Subsidiaries are included in the consolidation scope from when the group acquires control, as defined above, and are excluded from when the group no longer has control.

On 1 January 2023, the subsidiary TechMah Medical LLC was merged by incorporation into the subsidiary Lima USA Inc.

The interim reporting date of all the consolidated companies is 30 September.

The basis of consolidation is set out below:

 

   

The line-by-line method, showing the portions of equity and profit or loss for the year attributable to non-controlling interests and recognising assets, liabilities, revenue and costs regardless of the percentage held in the subsidiaries.

 

   

Eliminating items deriving from intragroup transactions involving consolidated companies, including any unrealised gains and losses arising from intragroup transactions and recognising the resulting deferred tax effects.

 

   

Eliminating intragroup dividends and reallocating them to opening equity reserves.

 

11


   

Eliminating the carrying amount of investments in consolidated companies and the relevant portion of equity, allocating the resulting positive and negative differences to the relevant captions (assets, liabilities and equity), as defined at the time of acquisition of the investment and considering any subsequent variations.
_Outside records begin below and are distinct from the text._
/-! The result -/

/-- The second operand of an instruction, shifted (41_rsc_register R73). -/
def shiftedOperand (i : Instr) (s : State) : Word :=
  shift (s.readReg i.rm) (immShift i).1 (immShift i).2 s.pstate.c

/-- The result of an instruction as the rules write it (41_rsc_register R83). -/
def resultOf (i : Instr) (s : State) : Word := reverseDiff (s.readReg i.rn) (shiftedOperand i s) s.pstate.c

@[simp] theorem rscResult_result (i : Instr) (s : State) : (rscResult i.rn i.rm (immShift i) s).1 = resultOf i s :=
  addWithCarry_not_result ..

@[simp] theorem withFlags_rscResult (i : Instr) (s : State) :
    s.pstate.withFlags (rscResult i.rn i.rm (immShift i) s).2 =
      s.pstate.withDiffFlags (s.readReg i.rn) (shiftedOperand i s) := withFlags_addWithCarry_not ..

section
variable (i : Instr) (s : State) (hcond : conditionPassed i.cond s.pstate = true) (hrd : i.rd.val ≠ 15)
include hcond hrd

/-- RSC writes Rd and advances (41_rsc_register R74, R75). -/
theorem exec_rsc_eq (hset : i.setflags = false) :
    exec i s = (s.writeReg i.rd (resultOf i s)).advance := by
  rw [exec_of_condition_passed i s hcond, rscWriteBack_of_ne_fifteen _ _ _ _ hrd, hset, rscResult_result]
  exact if_neg Bool.false_ne_true

/-- RSCS writes Rd and the flags and advances (41_rsc_register R76, R77). -/
theorem exec_rscs_eq (hset : i.setflags = true) :
    exec i s = ((s.writeReg i.rd (resultOf i s)).writeFlags (rscResult i.rn i.rm (immShift i) s).2).advance := by
  rw [exec_of_condition_passed i s hcond, rscWriteBack_of_ne_fifteen _ _ _ _ hrd, hset, rscResult_result]
  exact if_pos rfl

theorem exec_rsc_of_canAdvance (hset : i.setflags = false) (hadv : CanAdvance s) :
    exec i s = .next { s.writeReg i.rd (resultOf i s) with pc := s.pc + 4#32 } := by
  rw [exec_rsc_eq i s hcond hrd hset, advance_of_canAdvance _ (by rwa [CanAdvance, writeReg_pc]), writeReg_pc]

theorem exec_rscs_of_canAdvance (hset : i.setflags = true) (hadv : CanAdvance s) :
    exec i s = .next { s.writeReg i.rd (resultOf i s) with
      pc := s.pc + 4#32, pstate := s.pstate.withDiffFlags (s.readReg i.rn) (shiftedOperand i s) } := by
  rw [exec_rscs_eq i s hcond hrd hset,
    advance_of_canAdvance _ (by rwa [CanAdvance, writeFlags_pc, writeReg_pc]), writeFlags_pc, writeReg_pc,
    State.writeFlags, writeReg_pstate, withFlags_rscResult]

end

/-- `C * 2^31 + floor(x / 2)` (40_shared_operations R64). -/
theorem rrxWord_toNat (v : Word) (c : Bool) : (rrxWord v c).toNat = c.toNat * 2 ^ 31 + v.toNat / 2 := by
  have hv := v.isLt
  rw [rrxWord, toNat_append_eq_add, BitVec.extractLsb'_toNat, Nat.shiftRight_eq_div_pow, BitVec.toNat_ofBool]
  omega

theorem rrxWord_eq_ofNat (v : Word) (c : Bool) :
    rrxWord v c = BitVec.ofNat 32 (c.toNat * 2 ^ 31 + v.toNat / 2) := by
  rw [← rrxWord_toNat, BitVec.ofNat_toNat, BitVec.setWidth_eq]

/-- A word less itself is 0 with the carry set and -1 with it clear. -/
theorem reverseDiff_self (x : Word) (c : Bool) :
    reverseDiff x x c = if c then 0x00000000#32 else 0xFFFFFFFF#32 := by
  rw [reverseDiff, exactDiff, sub_self]
  cases c <;> rfl

/-- The flags of a word less itself (41_rsc_register section 6). -/
theorem withDiffFlags_self (p : PState) (x : Word) :
    p.withDiffFlags x x = { p with n := !p.c, z := p.c, c := p.c, v := false } := by
  rw [PState.withDiffFlags, reverseDiff_self, exactSignedDiff, sub_self]
  have hmsb : (0xFFFFFFFF#32).msb = true := rfl
  cases p.c <;> simp [hmsb]

/-! The statements on the results -/

/-- Settles O19. -/
theorem rscShiftResult : Obligations.RscShiftResult := fun cond rd rn rm st imm5 s hcond hrd hadv =>
  exec_rsc_of_canAdvance (.rsc cond rd rn rm st imm5) s hcond hrd rfl hadv

/-- Settles O18: RRX puts the carry above the other bits. -/
theorem rscRrxResult : Obligations.RscRrxResult := by
  intro cond rd rn rm s hcond hrd hadv c value
  have hvalue : resultOf (.rscRrx cond rd rn rm) s = value := by
    have hshifted : shiftedOperand (.rscRrx cond rd rn rm) s = rrxWord (s.readReg rm) s.pstate.c := rfl
    rw [resultOf, hshifted, reverseDiff, exactDiff, rrxWord_toNat]
    push_cast
    rfl
  rw [← hvalue]
  exact exec_rsc_of_canAdvance (.rscRrx cond rd rn rm) s hcond hrd rfl hadv

/-- Settles O21. -/
theorem rscsShiftResultAndFlags : Obligations.RscsShiftResultAndFlags := fun cond rd rn rm st imm5 s hcond hrd hadv =>
  exec_rscs_of_canAdvance (.rscs cond rd rn rm st imm5) s hcond hrd rfl hadv

/-- Settles O20: RRX puts the carry above the other bits. -/
theorem rscsRrxResultAndFlags : Obligations.RscsRrxResultAndFlags := by
  intro cond rd rn rm s hcond hrd hadv a shifted
  have hshifted : shiftedOperand (.rscsRrx cond rd rn rm) s = shifted :=
    rrxWord_eq_ofNat (s.readReg rm) s.pstate.c
  rw [← hshifted]
  exact exec_rscs_of_canAdvance (.rscsRrx cond rd rn rm) s hcond hrd rfl hadv

/-- Settles O22. -/
theorem failedConditionOnlyAdvances : Obligations.FailedConditionOnlyAdvances := by
  intro i s hcond hadv
  rw [exec_of_condition_failed i s hcond, advance_of_canAdvance s hadv]

/-- Settles O23: what precedes the advance leaves the pc alone. -/
theorem sequentialWrapFaults : Obligations.SequentialWrapFaults := by
  intro i s hadv h
  cases hcond : conditionPassed i.cond s.pstate
  case false => rw [exec_of_condition_failed i s hcond, advance_of_not_canAdvance s hadv]
  case true =>
    have hrd : i.rd.val ≠ 15 := h.resolve_left (by simp [hcond])
    cases hset : i.setflags
    case false =>
      rw [exec_rsc_eq i s hcond hrd hset, advance_of_not_canAdvance _ (by rwa [CanAdvance, writeReg_pc])]
    case true =>
      rw [exec_rscs_eq i s hcond hrd hset,
        advance_of_not_canAdvance _ (by rwa [CanAdvance, writeFlags_pc, writeReg_pc])]

/-- Settles O24: an operand that is not shifted is the register itself. -/
theorem registerMinusItself : Obligations.RegisterMinusItself := by
  intro cond rd rx s hcond hrd hadv value
  have hshift : shift (s.readReg rx) (decodeImmShift .lsl 0#5).1 (decodeImmShift .lsl 0#5).2 s.pstate.c =
      s.readReg rx := rfl
  have hvalue : reverseDiff (s.readReg rx) (s.readReg rx) s.pstate.c = value := reverseDiff_self ..
  constructor
  · rw [rscShiftResult cond rd rx rx .lsl 0#5 s hcond hrd hadv, hshift, ← hvalue]
    rfl
  · rw [rscsShiftResultAndFlags cond rd rx rx .lsl 0#5 s hcond hrd hadv, hshift, hvalue, withDiffFlags_self]

/-! Two instructions -/

/-- The words of a 64-bit value one by one: the borrow of the low word is the carry of the high one. -/
theorem reverseDiff_append (nh nl mh ml : Word) (c : Bool) (hc : c = decide (nl.toNat ≤ ml.toNat)) :
    reverseDiff nh mh c ++ reverseDiff nl ml true = (mh ++ ml) - (nh ++ nl) := by
  subst hc
  apply BitVec.eq_of_toNat_eq
  have h1 := nh.isLt
  have h2 := nl.isLt
  have h3 := mh.isLt
  have h4 := ml.isLt
  rw [BitVec.toNat_sub, toNat_append_eq_add, toNat_append_eq_add, toNat_append_eq_add, reverseDiff, reverseDiff,
    exactDiff, exactDiff, BitVec.toNat_ofInt, BitVec.toNat_ofInt]
  by_cases h : nl.toNat ≤ ml.toNat
  · simp only [h, decide_true, Bool.toNat_true]
    omega
  · simp only [h, decide_false, Bool.toNat_true, Bool.toNat_false]
    omega

/-- What another register than the PC reads after an instruction that wrote `d`. -/
theorem readReg_of_regs_eq_writeReg {s t : State} {d n : RegNum} {v : Word} (hd : d.val ≠ 15) (hn : n.val ≠ 15)
    (hregs : t.regs = (s.writeReg d v).regs) (hmode : t.mode = s.mode) :
    t.readReg n = if n = d then v else s.readReg n := by
  rw [readReg_congr hn hregs (hmode.trans (writeReg_mode s d v).symm), registerWriteThenRead s d n v hd]

section
variable (s : State) {d : RegNum} (n m : RegNum) (hd : d.val ≠ 15) (hadv : CanAdvance s)
include hd hadv

/-- What RSC of unshifted registers leaves in the registers for the instruction after it. -/
theorem exists_exec_rsc_unshifted :
    ∃ t, exec (.rsc .al d n m .lsl 0#5) s = .next t ∧ ∀ r : RegNum, r.val ≠ 15 →
      t.readReg r = if r = d then reverseDiff (s.readReg n) (s.readReg m) s.pstate.c else s.readReg r :=
  ⟨_, rscShiftResult .al d n m .lsl 0#5 s (conditionPassed_al _) hd hadv,
    fun _ hr => readReg_of_regs_eq_writeReg hd hr rfl (writeReg_mode ..)⟩

/-- RSCS leaves the same, and the borrow in the carry. -/
theorem exists_exec_rscs_unshifted :
    ∃ t, exec (.rscs .al d n m .lsl 0#5) s = .next t ∧ t.pc = s.pc + 4#32 ∧
      t.pstate.c = decide ((s.readReg n).toNat + (1 - s.pstate.c.toNat) ≤ (s.readReg m).toNat) ∧
      ∀ r : RegNum, r.val ≠ 15 →
        t.readReg r = if r = d then reverseDiff (s.readReg n) (s.readReg m) s.pstate.c else s.readReg r :=
  ⟨_, rscsShiftResultAndFlags .al d n m .lsl 0#5 s (conditionPassed_al _) hd hadv, rfl, rfl,
    fun _ hr => readReg_of_regs_eq_writeReg hd hr rfl rfl⟩

end

/-- Settles O29: the high operands survive the first instruction, the low word the second, and the borrow passes in
the carry. -/
theorem sixtyFourBitReverseSubtract : Obligations.SixtyFourBitReverseSubtract := by
  intro s dl nl ml dh nh mh hdl _ _ hdh hnh hmh hdlnh hdlmh hdhdl hc hpc
  obtain ⟨t, hlow, htpc, htc, htreg⟩ := exists_exec_rscs_unshifted s nl ml hdl (by omega)
  have hadv : CanAdvance t := by
    rw [CanAdvance, htpc, BitVec.toNat_add, BitVec.toNat_ofNat]
    omega
  obtain ⟨u, hhigh, hureg⟩ := exists_exec_rsc_unshifted t nh mh hdh hadv
  refine ⟨t, u, hlow, hhigh, ?_⟩
  rw [hureg dh hdh, hureg dl hdl, if_pos rfl, if_neg hdhdl.symm, htreg dl hdl, if_pos rfl, htreg nh hnh,
    if_neg hdlnh.symm, htreg mh hmh, if_neg hdlmh.symm, htc, hc]
  exact reverseDiff_append _ _ _ _ _ rfl

end Sys2Proof.Machine
end

section
/-! SUPPORT. What an instruction whose Rd is the PC answers: the interworking branch and the exception return
(40_shared_operations R70 to R72; 60_exceptions R96, R97). -/
namespace Sys2Proof.Machine

section
variable (i : Instr) (s : State) (hcond : conditionPassed i.cond s.pstate = true) (hrd : i.rd.val = 15)
include hcond hrd

/-- RSC to the PC branches to its result. -/
theorem exec_branch_eq (hset : i.setflags = false) : exec i s = aluWritePC (resultOf i s) s := by
  rw [exec_of_condition_passed i s hcond, rscWriteBack_fifteen _ _ _ _ hrd, hset, rscResult_result]
  exact if_neg Bool.false_ne_true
After control is acquired, any acquisitions of non-controlling interests or sales of shares to non-controlling interests that do not entail loss of control are recognised as owner transactions and the relevant effects are taken directly to equity. Any differences between the change in equity attributable to non-controlling interests and cash and cash equivalents exchanged are recognised under changes in equity attributable to the owners of the parent.

 

   

The financial statements of foreign operations are translated into Euros using the annual average rate for income statement items and the closing rate for statement of financial position items. The difference between the two rates along with the translation differences deriving from changes in opening and closing exchange rates are recognised as changes in equity.
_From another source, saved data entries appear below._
-- ==== Sys2Proof/Machine/State.lean ====
section
/-! DEFINITION. Everything the document says the OXT-412 holds, as plain data, and the part right after power-on.
Each type cites the rule or the state table it follows. The fields that are the model's own, and not the document's, say so. -/

namespace Sys2Proof.Machine

/-- What can stop the part with a fault: NOTHING. The document gives every command and every event an effect and names no
machine stop, so this type has no constructor and no step can answer a fault (safe: there is nothing to raise). -/
inductive Fault where
  deriving DecidableEq, Repr

/-- Why a command has no meaning. Only an arm of exec not written yet would raise `notModelled`, with its row's mnemonic
(safe: the model stops where the part goes on). No arm raises it. -/
inductive Refusal where
  | notModelled (mnemonic : String)
  deriving DecidableEq, Repr

/-- One value for each port, or for each master (spec 00: masters are named after their ports). -/
structure PerPort (α : Type) where
  a : α
  b : α
  c : α
  d : α
  deriving DecidableEq, Repr

/-! ### Time (spec 01) -/

/-- Reference state: ticks are made from REFCLK, or from the internal oscillator (spec 01). -/
inductive RefState where
  | locked
  | holdover
  deriving DecidableEq, Repr

/-- Whether part time has been set (R7). -/
inductive Validity where
  | invalid
  | valid
  deriving DecidableEq, Repr

/-- Time quality, carried by each record and each strobe capture (R8). -/
inductive Quality where
  | invalid
  | holdover
  | valid
  deriving DecidableEq, Repr

/-- A request in the pending-step slot (R11). -/
structure PendingStep where
  offset    : Int
  markValid : Bool
  issuer    : Port
  deriving DecidableEq, Repr

/-- The slew in flight (R15, R16). `progress` is counted in ticks and without rounding. -/
structure Slew where
  amount   : Int
  rate     : Nat
  progress : Rat
  issuer   : Port
  deriving DecidableEq, Repr

/-- What a strobe capture records (R18). -/
structure Capture where
  time        : Nat
  quality     : Quality
  stepPending : Bool
  deriving DecidableEq, Repr

/-- One port's strobe slot (R18, R19): EMPTY is `captured = none`, HELD is `some`. -/
structure StrobeSlot where
  captured  : Option Capture
  overwrite : Nat
  armed     : Bool
  deriving DecidableEq, Repr

/-- The timebase (spec 01, the state table; R22). `refSeen` and `stepDue` are the MODEL's own fields: whether a REFCLK edge
has arrived since the last break (R6 counts only then), and whether the latest tick made a millisecond boundary at which
the pending step is still to be applied (R12). -/
structure Timebase where
  partTime  : Nat
  acc       : Rat
  refHz     : Nat
  refState  : RefState
  lossCount : Nat
  exitCount : Nat
  refSeen   : Bool
  validity  : Validity
  trim      : Int
  step      : Option PendingStep
  stepDue   : Bool
  slew      : Option Slew
  strobes   : PerPort StrobeSlot
  deriving DecidableEq, Repr

/-! ### Event inputs (spec 02) -/

/-- A qualified edge (R29). -/
inductive Edge where
  | rise
  | fall
  deriving DecidableEq, Repr

/-- Which edges a line records (R24). -/
inductive EdgeSelect where
  | rise
  | fall
  | both
  deriving DecidableEq, Repr

/-- The four parameters of one event input (R24). -/
structure LineConfig where
  enabled : Bool
  edge    : EdgeSelect
  filter  : Nat
  budget  : Nat
  deriving DecidableEq, Repr

/-- A line's qualification state (R27). -/
inductive Qualification where
  | idle
  | qualifying (candidate : Level) (held : Nat)
  deriving DecidableEq, Repr

/-- One event input (spec 02, the state table). `cfg` is the stored configuration; `inForce` is the value in force at the
previous tick, with which R24 compares it at each tick. -/
structure EventLine where
  cfg      : LineConfig
  inForce  : LineConfig
  raw      : Level
  tracked  : Option Level
  qual     : Qualification
  window   : Nat
  admitted : Nat
  excess   : Nat
  deriving DecidableEq, Repr

/-! ### Records and the journal (spec 03) -/

/-- Who did a thing: a master, or the part itself (R38). -/
inductive Origin where
  | master (p : Port)
  | part
  deriving DecidableEq, Repr

/-- The thirteen record kinds (spec 03, section 3.2). -/
inductive Kind where
  | restart
  | session
  | input
  | chatter
  | entry
  | permit
  | liveness
  | time
  | claim
  | condition
  | config
  | note
  | gap
  deriving DecidableEq, Repr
The following rates were applied in translating the financial statements of foreign operations:

 

Currency

   Average rate
2023
     Closing rate:
30/09/2023
     Average rate
2022
     Closing rate:
30/09/2022
 

AUD - Australian Dollar

     1.6205        1.6339        1.5044        1.5076  

BRL - Brazilian Real

     5.4245        5.3065        5.4631        5.2584  

CAD - Canadian Dollar

     1.4576        1.4227        1.3643        1.3401  

CHF - Swiss Franc

     0.9774        0.9669        1.0118        0.9561  

CNY - Yuan Renminbi

     7.6235        7.7352        7.0193        6.9368  

CZK - Czech Koruna

     23.8359        24.3390        24.6248        24.5490  

DKK - Danish Krone

     7.4486        7.4571        7.4399        7.4365  

GBP - Pound Sterling

     0.8707        0.8646        0.8472        0.8830  

HRK - Croatian Kuna

     n.a        n.a        7.5335        7.5240  

JPY - Yen

     149.6515        158.1000        135.9679        141.0100  

KRW - Won

     1,410.2500        1,425.2600        1,348.7900        1,400.6900  

NZD - New Zealand Dollar

     1.7547        1.7575        1.6468        1.7177  

PLN - Zloty

     4.5820        4.6283        4.6724        4.8483  

SEK - Swedish Krona

     11.4789        11.5325        10.5274        10.8993  

TRY - Turkish Lira

     24.1485        29.0514        16.8796        18.0841  

USD - US Dollar

     1.0833        1.0594        1.0638        0.9748  

ZAR - Rand

     19.8865        19.9813        16.9517        17.5353  

[2.4] Basis of presentation

[2.4.1] Business combinations and goodwill

Business combinations are recognised using the acquisition method under IFRS 3. To this end, the acquired identifiable assets and the assumed liabilities are recognised at their respective acquisition-date fair value. The consideration transferred in a business combination is the aggregate of the fair value, at the date of exchange, of assets acquired, assumed liabilities and equity instruments issued by the acquirer, in exchange for control of the acquiree.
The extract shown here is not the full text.